**What needs to be done**
Quote the entries below from the line with "(State.pushLost s r).Sound" through the line with "unfold State.meterEcc", both ends included, and only those lines.

··· Provided material ···

theorem State.activeEcc_sound {s : State} (a : ActiveRec) (ecc : Ecc) (hs : s.Sound floor queue) :
    (State.activeEcc s a ecc).2.Sound floor queue := by
  unfold State.activeEcc
  (try dsimp -iota only)
  repeat' (first
    | with_reducible assumption
    | with_unfolding_none apply State.error_sound
    | with_unfolding_none apply State.freeRec_sound
    | (split <;> (try dsimp -iota only)))

theorem State.cplProbe_sound {s : State} (a : ActiveRec) (hs : s.Sound floor queue) :
    (State.cplProbe s a).Sound floor queue := by
  unfold State.cplProbe
  (try dsimp -iota only)
  repeat' (first
    | with_reducible assumption
    | with_unfolding_none apply State.probe_sound
    | with_unfolding_none apply State.sound_ite)

theorem State.finish_sound {s : State} (a : ActiveRec) (ecc : Ecc) (hs : s.Sound floor queue) :
    (State.finish s a ecc).Sound floor queue := by
  unfold State.finish
  (try dsimp -iota only)
  repeat' (first
    | with_reducible assumption
    | with_unfolding_none apply State.cplProbe_sound
    | with_unfolding_none apply State.freeRec_sound
    | with_unfolding_none apply State.pumpHeads_sound
    | with_unfolding_none apply State.completeAt_sound
    | with_unfolding_none apply State.sound_ite
    | simp -iota only [State.sound_mk, State.sound_fold])

theorem State.logDoorbell_sound {s : State} (cause : Nat) (hport : Nat) (woff : Nat) (data : Nat) (hs : s.Sound floor queue) :
    (State.logDoorbell s cause hport woff data).Sound floor queue := by
  unfold State.logDoorbell
  (try dsimp -iota only)
  repeat' (first
    | with_reducible assumption
    | with_unfolding_none apply State.logFirst_sound
    | with_unfolding_none apply State.countD_sound
    | with_unfolding_none apply State.sound_ite)

theorem State.armRing_sound {s : State} (r : Option Nat) (hs : s.Sound floor queue) :
    (State.armRing s r).Sound floor queue := by
  unfold State.armRing
  (try dsimp -iota only)
  repeat' (first
    | with_reducible assumption
    | with_unfolding_none apply State.sendWrite_sound
    | with_unfolding_none apply State.setArm_sound
    | with_unfolding_none apply State.sound_ite)

theorem State.consume_sound {s : State} (r : Option Nat) (ci : Nat) (arm : Bool) (hs : s.Sound floor queue) :
    (State.consume s r ci arm).2.Sound floor queue := by
  unfold State.consume
  (try dsimp -iota only)
  repeat' (first
    | with_reducible assumption
    | with_unfolding_none apply State.setCi_sound
    | with_unfolding_none apply State.mirrorCfg_sound
    | with_unfolding_none apply State.armRing_sound
    | with_unfolding_none apply State.raise_sound
    | with_unfolding_none apply State.sound_ite
    | with_unfolding_none apply State.sound_ite_snd
    | simp -iota only [State.sound_mk, State.sound_fold])

theorem State.doConsume_sound {s : State} (hport : Option Nat) (woff : Nat) (data : Nat) (hs : s.Sound floor queue) :
    (State.doConsume s hport woff data).2.Sound floor queue := by
  unfold State.doConsume
  dsimp -iota only
  refine State.sound_ite_snd (State.logDoorbell_sound _ _ _ _ hs) (State.sound_ite_snd (State.logDoorbell_sound _ _ _ _ hs) ?_)
  split
  rename_i h1
  have h2 := State.sound_snd h1 (State.consume_sound _ _ _ hs)
  exact State.sound_ite_snd h2 (State.logDoorbell_sound _ _ _ _ h2)

theorem State.completeBare_sound {s : State} (any : Bool) (eid : Nat) (ecc : Ecc) (hs : s.Sound floor queue) :
    (State.completeBare s any eid ecc).2.Sound floor queue := by
  unfold State.completeBare
  (try dsimp -iota only)
  repeat' (first
    | with_reducible assumption
    | with_unfolding_none apply State.completeAt_sound
    | with_unfolding_none apply State.pumpHeads_sound
    | with_unfolding_none apply State.stray_sound
    | with_unfolding_none apply State.sound_ite_snd
    | simp -iota only [State.sound_mk, State.sound_fold])

theorem State.doComplete_sound {s : State} (hport : Option Nat) (any : Bool) (woff : Nat) (data : Nat) (ecc : Ecc) (hs : s.Sound floor queue) :
    (State.doComplete s hport any woff data ecc).2.Sound floor queue := by
  unfold State.doComplete
  (try dsimp -iota only)
  repeat' (first
    | with_reducible assumption
    | with_unfolding_none apply State.stray_sound
    | with_unfolding_none apply State.bump_sound
    | with_unfolding_none apply State.completeBare_sound
    | with_unfolding_none apply State.activeEcc_sound
    | with_unfolding_none apply State.logDoorbell_sound
    | with_unfolding_none apply State.finish_sound
    | with_unfolding_none apply State.sound_ite_snd
    | simp -iota only [State.sound_mk, State.sound_fold]
    | (split <;> (try dsimp -iota only)))

theorem State.doorbell_sound {s : State} (hport : Option Nat) (woff : Nat) (data : Nat) (ecc : Ecc) (hs : s.Sound floor queue) :
    (State.doorbell s hport woff data ecc).2.Sound floor queue := by
  unfold State.doorbell
  (try dsimp -iota only)
  repeat' (first
    | with_reducible assumption
    | with_unfolding_none apply State.doComplete_sound
    | with_unfolding_none apply State.doConsume_sound
    | with_unfolding_none apply State.logDoorbell_sound
    | (split <;> (try dsimp -iota only)))

theorem State.dbEnd_sound (d : Nat) {r : Bool × State} (hr : r.2.Sound floor queue) : (State.dbEnd d r).Sound floor queue :=
  State.setFld_sound _ _ _ hr

theorem State.startDb_sound {s : State} (d : Nat) (ecc : Ecc) (hs : s.Sound floor queue) :
    (State.startDb s d ecc).Sound floor queue := by
  unfold State.startDb
  refine State.sound_ite (State.setFld_sound _ _ _ hs) (State.sound_ite (State.setFld_sound _ _ _ hs) ?_)
  exact State.setFld_sound _ _ _ (State.doorbell_sound _ _ _ _ hs)

theorem State.startForce_sound {s : State} (ecc : Ecc) (hs : s.Sound floor queue) :
    (State.startForce s ecc).Sound floor queue := by
  unfold State.startForce
  (try dsimp -iota only)
  repeat' (first
    | with_reducible assumption
    | with_unfolding_none apply State.setFld_sound
    | with_unfolding_none apply State.activeEcc_sound
    | with_unfolding_none apply State.finish_sound
    | with_unfolding_none apply State.completeAt_sound
    | with_unfolding_none apply State.pumpHeads_sound
    | with_unfolding_none apply State.sound_ite
    | (split <;> (try dsimp -iota only)))

theorem State.pushLost_sound {s : State} (r : Rec) (hs : s.Sound floor queue) :
    (State.pushLost s r).Sound floor queue := by
  unfold State.pushLost
  (try dsimp -iota only)
  repeat' (first
    | with_reducible assumption
    | with_unfolding_none apply State.sound_ite
    | simp -iota only [State.sound_mk, State.sound_fold])

theorem State.stopTimer_sound {s : State} (a : ActiveRec) (hs : s.Sound floor queue) :
    (State.stopTimer s a).Sound floor queue := by
  unfold State.stopTimer
  (try dsimp -iota only)
  repeat' (first
    | with_reducible assumption
    | simp -iota only [State.sound_mk, State.sound_fold])

theorem State.expire_sound {s : State} (a : ActiveRec) (hs : s.Sound floor queue) :
    (State.expire s a).Sound floor queue := by
  unfold State.expire
  (try dsimp -iota only)
  repeat' (first
    | with_reducible assumption
    | with_unfolding_none apply State.stopTimer_sound
    | with_unfolding_none apply State.pushLost_sound
    | with_unfolding_none apply State.gateHead_sound
    | with_unfolding_none apply State.sound_ite)

theorem State.redeliveryTimeout_sound {s : State} (eid : Nat) (hs : s.Sound floor queue) :
    (State.redeliveryTimeout s eid).Sound floor queue := by
  unfold State.redeliveryTimeout
  (try dsimp -iota only)
  repeat' (first
    | with_reducible assumption
    | with_unfolding_none apply State.expire_sound
    | (split <;> (try dsimp -iota only)))

theorem State.lostAgain_sound {s : State} (hs : s.Sound floor queue) :
    (State.lostAgain s).Sound floor queue := by
  unfold State.lostAgain
  (try dsimp -iota only)
  repeat' (first
    | with_reducible assumption
    | with_unfolding_none apply State.pushLost_sound
    | with_unfolding_none apply State.sound_foldl
    | simp -iota only [State.sound_mk, State.sound_fold])

theorem State.setMeter_sound {s : State} (dom : Bool) (i : Nat) (m : Meter) (hs : s.Sound floor queue) :
    (State.setMeter s dom i m).Sound floor queue := by
  unfold State.setMeter
  (try dsimp -iota only)
  repeat' (first
    | with_reducible assumption
    | with_unfolding_none apply State.sound_ite
    | simp -iota only [State.sound_mk, State.sound_fold])

theorem State.meterEcc_sound {s : State} (dom : Bool) (i : Nat) (ecc : Ecc) (hs : s.Sound floor queue) :
    (State.meterEcc s dom i ecc).2.Sound floor queue := by
  unfold State.meterEcc
  (try dsimp -iota only)
  repeat' (first
    | with_reducible assumption
    | with_unfolding_none apply State.setMeter_sound
    | with_unfolding_none apply State.error_sound
    | with_unfolding_none apply State.countG_sound
    | with_unfolding_none apply State.sound_ite_snd
    | simp -iota only [State.sound_mk, State.sound_fold]
    | (split <;> (try dsimp -iota only)))

theorem State.meterOne_sound {s : State} (dom : Bool) (i : Nat) (pre : Colour) (first : Bool) (ecc : Ecc) (hs : s.Sound floor queue) :
    (State.meterOne s dom i pre first ecc).2.Sound floor queue := by
  unfold State.meterOne
  (try dsimp -iota only)
  repeat' (first
    | with_reducible assumption
    | with_unfolding_none apply State.meterEcc_sound
    | with_unfolding_none apply State.setMeter_sound
    | with_unfolding_none apply State.sound_ite_snd
    | simp -iota only [State.sound_mk, State.sound_fold])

···

**Answer box**
    (State.pushLost s r).Sound floor queue := by
  unfold State.pushLost
  (try dsimp -iota only)
  repeat' (first
    | with_reducible assumption
    | with_unfolding_none apply State.sound_ite
    | simp -iota only [State.sound_mk, State.sound_fold])

theorem State.stopTimer_sound {s : State} (a : ActiveRec) (hs : s.Sound floor queue) :
    (State.stopTimer s a).Sound floor queue := by
  unfold State.stopTimer
  (try dsimp -iota only)
  repeat' (first
    | with_reducible assumption
    | simp -iota only [State.sound_mk, State.sound_fold])

theorem State.expire_sound {s : State} (a : ActiveRec) (hs : s.Sound floor queue) :
    (State.expire s a).Sound floor queue := by
  unfold State.expire
  (try dsimp -iota only)
  repeat' (first
    | with_reducible assumption
    | with_unfolding_none apply State.stopTimer_sound
    | with_unfolding_none apply State.pushLost_sound
    | with_unfolding_none apply State.gateHead_sound
    | with_unfolding_none apply State.sound_ite)

theorem State.redeliveryTimeout_sound {s : State} (eid : Nat) (hs : s.Sound floor queue) :
    (State.redeliveryTimeout s eid).Sound floor queue := by
  unfold State.redeliveryTimeout
  (try dsimp -iota only)
  repeat' (first
    | with_reducible assumption
    | with_unfolding_none apply State.expire_sound
    | (split <;> (try dsimp -iota only)))

theorem State.lostAgain_sound {s : State} (hs : s.Sound floor queue) :
    (State.lostAgain s).Sound floor queue := by
  unfold State.lostAgain
  (try dsimp -iota only)
  repeat' (first
    | with_reducible assumption
    | with_unfolding_none apply State.pushLost_sound
    | with_unfolding_none apply State.sound_foldl
    | simp -iota only [State.sound_mk, State.sound_fold])

theorem State.setMeter_sound {s : State} (dom : Bool) (i : Nat) (m : Meter) (hs : s.Sound floor queue) :
    (State.setMeter s dom i m).Sound floor queue := by
  unfold State.setMeter
  (try dsimp -iota only)
  repeat' (first
    | with_reducible assumption
    | with_unfolding_none apply State.sound_ite
    | simp -iota only [State.sound_mk, State.sound_fold])

theorem State.meterEcc_sound {s : State} (dom : Bool) (i : Nat) (ecc : Ecc) (hs : s.Sound floor queue) :
    (State.meterEcc s dom i ecc).2.Sound floor queue := by
  unfold State.meterEcc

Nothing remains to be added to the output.